50 cent survived being shot 9 times.

I likewise don't consider falling damage to be so nonsensical when HP scaling is kept in check.

It is possible, though unlikely to die from a 10 ft fall, and possible, though unlikely to survive a 60 ft fall, particularly if it's down a ravine or waterfall as is often the case in a game of D&D, rather than the experimentally controlled straight drop onto concrete as people often seem to assume when discussing this issue.

Toning down the scaling solves many problems. It is a Good Thing.

(You don't necessarily need to increase defense scaling to compensate for reduced HP scaling. You just need to reduce damage scaling.)

You are absolutely correct on what you say here. The only real issue though is one of amount.

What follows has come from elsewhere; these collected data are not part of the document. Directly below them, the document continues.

/-- Frames produced, held at the producer until consumers have room (R254). -/
def State.holdFrames (s : State) (h : Nat) (fs : List (Nat × SFrame)) : State :=
  s.updSec h fun x => { x with run := x.run.map fun r => { r with
    heldFrames := r.heldFrames ++ fs
    seqs := fs.foldl (fun t e => t.upd 0 e.1 (· + 1)) r.seqs } }

/-! ### Unit queues (R113, R269, R366, R367) -/

/-- Station programs bound to a unit, in the order of their bindings. -/
def State.nextFor (s : State) (u : Nat) (b : Nat × Nat) : Option (Option CmdRef) :=
  let x := s.sec b.1
  let back := s.cmds.find? fun k => match k.ref with
    | .station h st i => h == b.1 && st == b.2 && k.phase == .issued && x.unitFor st (x.word st i) == some u
        && !(s.un u).queue.contains k.ref && (s.un u).cur != some k.ref
    | .ring _ => false
  match back with
  | some k => some (some k.ref)
  | none =>
    if s.admissible b.1 b.2 && x.unitFor b.2 (x.word b.2 (x.head b.2)) == some u then some none else none

/-- Entries of a program in a queue. -/
def entriesOf (q : List CmdRef) (b : Nat × Nat) : Nat := (q.filter fun r => match r with | .station h st _ => h == b.1 && st == b.2 | .ring _ => false).length

/-- The bindings of a unit from its round-robin position on. -/
def CoreUnit.turn (u : CoreUnit) : List (Nat × Nat) := let n := u.binds.length; tab n fun i => u.binds.getD ((u.next + i) % n) (0, 0)

/-- The program that gets the next free entry (R269). -/
def State.pickProgram (s : State) (u : Nat) (lcOnly : Bool) : Option (Nat × Nat) :=
  let q := s.un u
  let able := q.turn.filter fun b => (s.nextFor u b).isSome && (!lcOnly || (s.sec b.1).lc)
  (able.find? fun b => decide (entriesOf q.queue b < 4)).orElse fun _ => if able.length = 1 then able.head? else none

/-- A command put into a unit's queue. -/
def State.enqueue (s : State) (u : Nat) (b : Nat × Nat) : State :=
  let i := ((s.un u).binds.findIdx? fun x => x == b).getD 0
  let adv := fun (s : State) (r : CmdRef) => (s.updUn u fun q => { q with queue := q.queue ++ [r], next := (i + 1) % q.binds.length })
  match s.nextFor u b with
  | some (some r) => adv s r
  | some none =>
    let r : CmdRef := .station b.1 b.2 ((s.sec b.1).head b.2)
    let s := (s.issue b.1 b.2).takeFrames b.1
    if (s.cmd? r).isSome then adv s r else s
  | none => s

/-- The best-effort command that R367 removes: of the program with the most entries, admitted most recently. -/
def State.evict (s : State) (u : Nat) : Option CmdRef :=
  let q := s.un u
  let be := q.queue.filter fun r => q.cur != some r && (s.cmd? r).any fun k => !k.lc
  let n := fun (r : CmdRef) => match r with | .station h st _ => entriesOf q.queue (h, st) | .ring _ => 0
  let most := (be.map n).foldl max 0
  (be.filter fun r => n r == most).getLast?

/-- QUEUE_ADMISSION (R269, R367): one entry of a unit's queue is filled. -/
def execQueueAdmission (core : Nat) (unit : UnitKind) (s : State) : Out :=
  if 480 ≤ core then .fault (.noSuchUnit "core")
  else
    let u := 5 * core + (match unit with | .pan0 => 0 | .pan1 => 1 | .vector => 2 | .transfer => 3 | .statistics => 4)
    if (s.un u).queue.length < 8 then
      match s.pickProgram u false with
      | some b => .next (s.enqueue u b)
      | none => .next s
    else match s.pickProgram u true, s.evict u with
      | some b, some r => .next ((s.updUn u fun q => { q with queue := q.queue.filter fun x => x != r }).enqueue u b)
      | _, _ => .next s

/-! ### Execution of one command (R208 up to event W) -/

/-- What an executed command produced is staged, and its last write done: event W of R208. -/
def State.finishWork (s : State) (k : Cmd) (a : Acc) (infos : List RecInfo) : State :=
  let s := s.updCmd k.ref fun c => { c with
    staged := c.staged ++ a.prod.staged, regWrites := c.regWrites ++ a.prod.regs, descTs := c.descTs ++ a.prod.ts
    infos, taken := [], phase := .written }
  match k.ref with
  | .station h _ _ => s.holdFrames h a.prod.frames
  | .ring _ => s

/-- A command that has been executed leaves its units; they stay with it while the producer holds frames (R254). -/
def State.occupy (s : State) (k : Cmd) (hold : Bool) : State :=
  (s.unitsOf k).foldl (fun s u => s.updUn u fun q => { q with queue := q.queue.filter fun x => x != k.ref, cur := if hold then some k.ref else none }) s

/-- The lines that footprints in memory span, as virtual addresses. -/
def footLines (fs : List Foot) : List Nat :=
  (fs.filter fun f => f.space == 0).flatMap fun f => tab (cdiv (f.n + f.lo.toNat % 64) 64) fun i => (f.lo.toNat / 64 + i) * 64

/-- The clusters of the reservoir lines that footprints span. -/
def Section.resLines (x : Section) (fs : List Foot) : List Nat :=
  (fs.filter fun f => f.space == 1).flatMap fun f => tab (cdiv (f.n + f.lo.toNat % 64) 64) fun i => x.resPages.getD ((f.lo.toNat / 64 + i) * 64 / 65536) 0 / 1024

/-- Tokens that a command's requests cost in one direction, by key of its partition's sluices (R146, R375): at the controllers, the
reservoirs and the host link, and at the hub links that the lines pass between there and the command's cluster. -/
def State.feetTokens (s : State) (c : Cx) (write : Bool) (fs : List Foot) : List (Nat × Nat) :=
  let p := c.x.part
  let at_ := (footLines fs).map fun a => (s.translate c.who a write).1
  let hbm := (at_.filterMap fun t => match t with | .ok (.hbm pa, _) => some (pa / 64) | _ => none).dedup
  let host := at_.filterMap fun t => match t with | .ok (.host l _ _, _) => some (s.linkOf l) | _ => none
  let res := c.x.resLines fs
  let hub := fun (far : Option Nat) (n : Nat) =>
    if c.who.cluster.isNone then [] else if write then s.hubTokens p c.who.cluster far n else s.hubTokens p far c.who.cluster n
  ((List.range 20).flatMap fun st =>
      let ls := (hbm.filter fun l => l * 64 / 2 ^ 36 == st).mergeSort fun a b => decide (a ≤ b)
      (sluKey p .hbm st, burstTokens ls) :: hub (some (st / 2)) ls.length)
    ++ ((List.range 2).flatMap fun l => let n := host.count l; (sluKey p .host (2 * l + b2n (!write)), n) :: hub none n)
    ++ (List.range 10).flatMap fun d => let n := res.count d; (sluKey p .res d, n) :: hub (some d) n

/-- Tokens of a sending MCAST at the hub links: once to each cluster that its copies reach past the hub (R149, R255). -/
def State.mcastTokens (s : State) (k : Cmd) : List (Nat × Nat) :=
  match k.ref with
  | .station h st i =>
    let x := s.sec h
    if cOp k.word = 0x83 ∧ mcSender k.word then
      let t := (s.cxOf k).tref (at2 k.word 8)
      let n := cdiv (t.rowBytes * prodL (t.ext.drop 1)) 64
      (((x.mcTargets st i).filterMap fun e => (x.coreOf e.1).map (· / 48)).dedup).flatMap fun d => s.hubTokens x.part ((x.coreOf st).map (· / 48)) (some d) n
    else []
  | .ring _ => []

/-- All tokens of a command's requests. -/
def State.tokenCost (s : State) (k : Cmd) : List (Nat × Nat) :=
  let c := s.cxOf k
  let (src, dst) := c.feetOf k.words
  (addTokens (s.feetTokens c false src ++ s.feetTokens c true dst ++ s.mcastTokens k)).filter fun e => e.2 != 0
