/-- The registers of a step: the positions and key counts of the decode rows when it has any, and its chunk's length and start
when it has one (R430; log entry 48). -/
def Session.stepWords (x : Session) : List (List Byte) :=
  let h := x.stepSection
  let rows := tab x.slots fun j =>
    match x.reqs.find? fun r => r.gen && r.row == some j with
    | some r => r.fed + 2 ^ 32 * (r.fed + 1)
    | none => 0
  let dec := if x.reqs.any fun r => r.gen && r.row.isSome then rows.mapIdx fun j v => patchSet h (x.slotReg + j) v else []
  let chunk := (x.reqs.filter fun r => !r.gen && r.row.isSome).map fun r => patchSet h x.chunkReg (r.chunk + 2 ^ 32 * r.fed)
  dec ++ chunk ++ [replayOne h]

/-- The input tokens and page lists of a step written (step 5). The list of the chunk stands at its first row (DESIGN CHOICE,
log entry 51). -/
def writeBatch (c : Nat) : Cm Unit := do
  let x ← sessionOf c
  (x.reqs.filter fun r => r.row.isSome).forM fun r => do
    let n := r.row.getD 0
    crysWrite c (x.tokensVa + 4 * n) ((tab r.chunk fun i => leBytes 4 (r.prompt.getD (r.fed + i) 0)).flatten)
    crysWrite c (x.listVa + n * x.listStride) ((r.pages.map fun p => let (k, v) := Config.kvPage x.poolVa p; leBytes 8 k ++ leBytes 8 v).flatten)

/-- What a Crystallizer step does with its context, when the context's session may go on. -/
def State.crysRun (s : State) (c : Nat) (m : Cm Unit) : State :=
  match m.exec s with
  | (.ok _, s) => s
  | (.error e, s) => s.loseCtx c e

/-- Steps 1 to 5 of R435; the PATCH words carry the register table's values as SETs (DESIGN CHOICE, log entry 48). -/
def servingStep (c : Nat) : Cm Unit := do
  takeRequests c
  let x ← sessionOf c
  let room ← liftR fun s => s.tokenRoom c x
  updSession c fun x => x.batch room
  let y ← sessionOf c
  if y.reqs.any fun r => r.row.isSome then do
    writeBatch c
    updSession c fun x => { x with running := true }
    modify fun s => (s.updRg y.ring fun g => { g with work := .exec y.stepWords 0 false, evt := false, irq := false, user := 0 }).reachRing y.ring
  else pure ()

/-- SERVING_STEP (R435). -/
def execServingStep (ctx : Nat) (s : State) : Out :=
  if 256 ≤ ctx then .fault (.noSuchUnit "context")
  else if !s.ready || !(s.sessions.any fun e => e.1 == ctx) || (s.sessions.get {} ctx).running || (s.cx ctx).life != .live
      || (s.rg (s.sessions.get {} ctx).ring).work != .idle then .next s
  else .next (s.crysRun ctx (servingStep ctx))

50 cent getting shot nine times and surviving or a heroic fighter being embedded by nine arrows and continuing on are possible... but rare. However, in D&D the way the game itself works is that a fighter takes nine arrows to the chest, survives, gets touched on the head by a Cure Light Wounds wand 15 times, then gets back up and within 15 minutes gets into another fight where he gets embedded by nine arrows again and somehow survives it again.

And this happens over and over and over.

It's ironic that for all the talk of finding ways to cut back on the '15 minute work day'... the game instead sets up a situation where it expects warriors to get wounded and on the verge of death 2, 3, 5, 10 times in a single day. How ridiculous is that? I mean, just think about the psychological issues of being severely injured and in unimaginable pain several times a day (even if you then get 'healed' right afterwards.) Ever been burned alive? I haven't... but I imagine that if I was once... I'd never want to go through that agony again. And yet our D&D characters sit right in the middle of fireballs that drop them to 0 how many times during the course of a campaign? They get caught up in traps that make the Saw movies look quaint... and yet right before they die the cleric runs up, pats him on the head, and removes all the physical injury in a few seconds and the guy somehow says "Whoa! Glad that's over! Okay, onto the next room with the 15 orcs with battleaxes!", completely forgetting how much pain and suffering he was just in.

This is why we make the claims that hit points shouldn't be actual physical wounds (ones that require magical healing or week-long bedrest.) Because just as 'immersion-breaking' the healing surge mechanic is... the 'attack damage cause physical wounds' concept is just as ridiculous (if not ten times worse).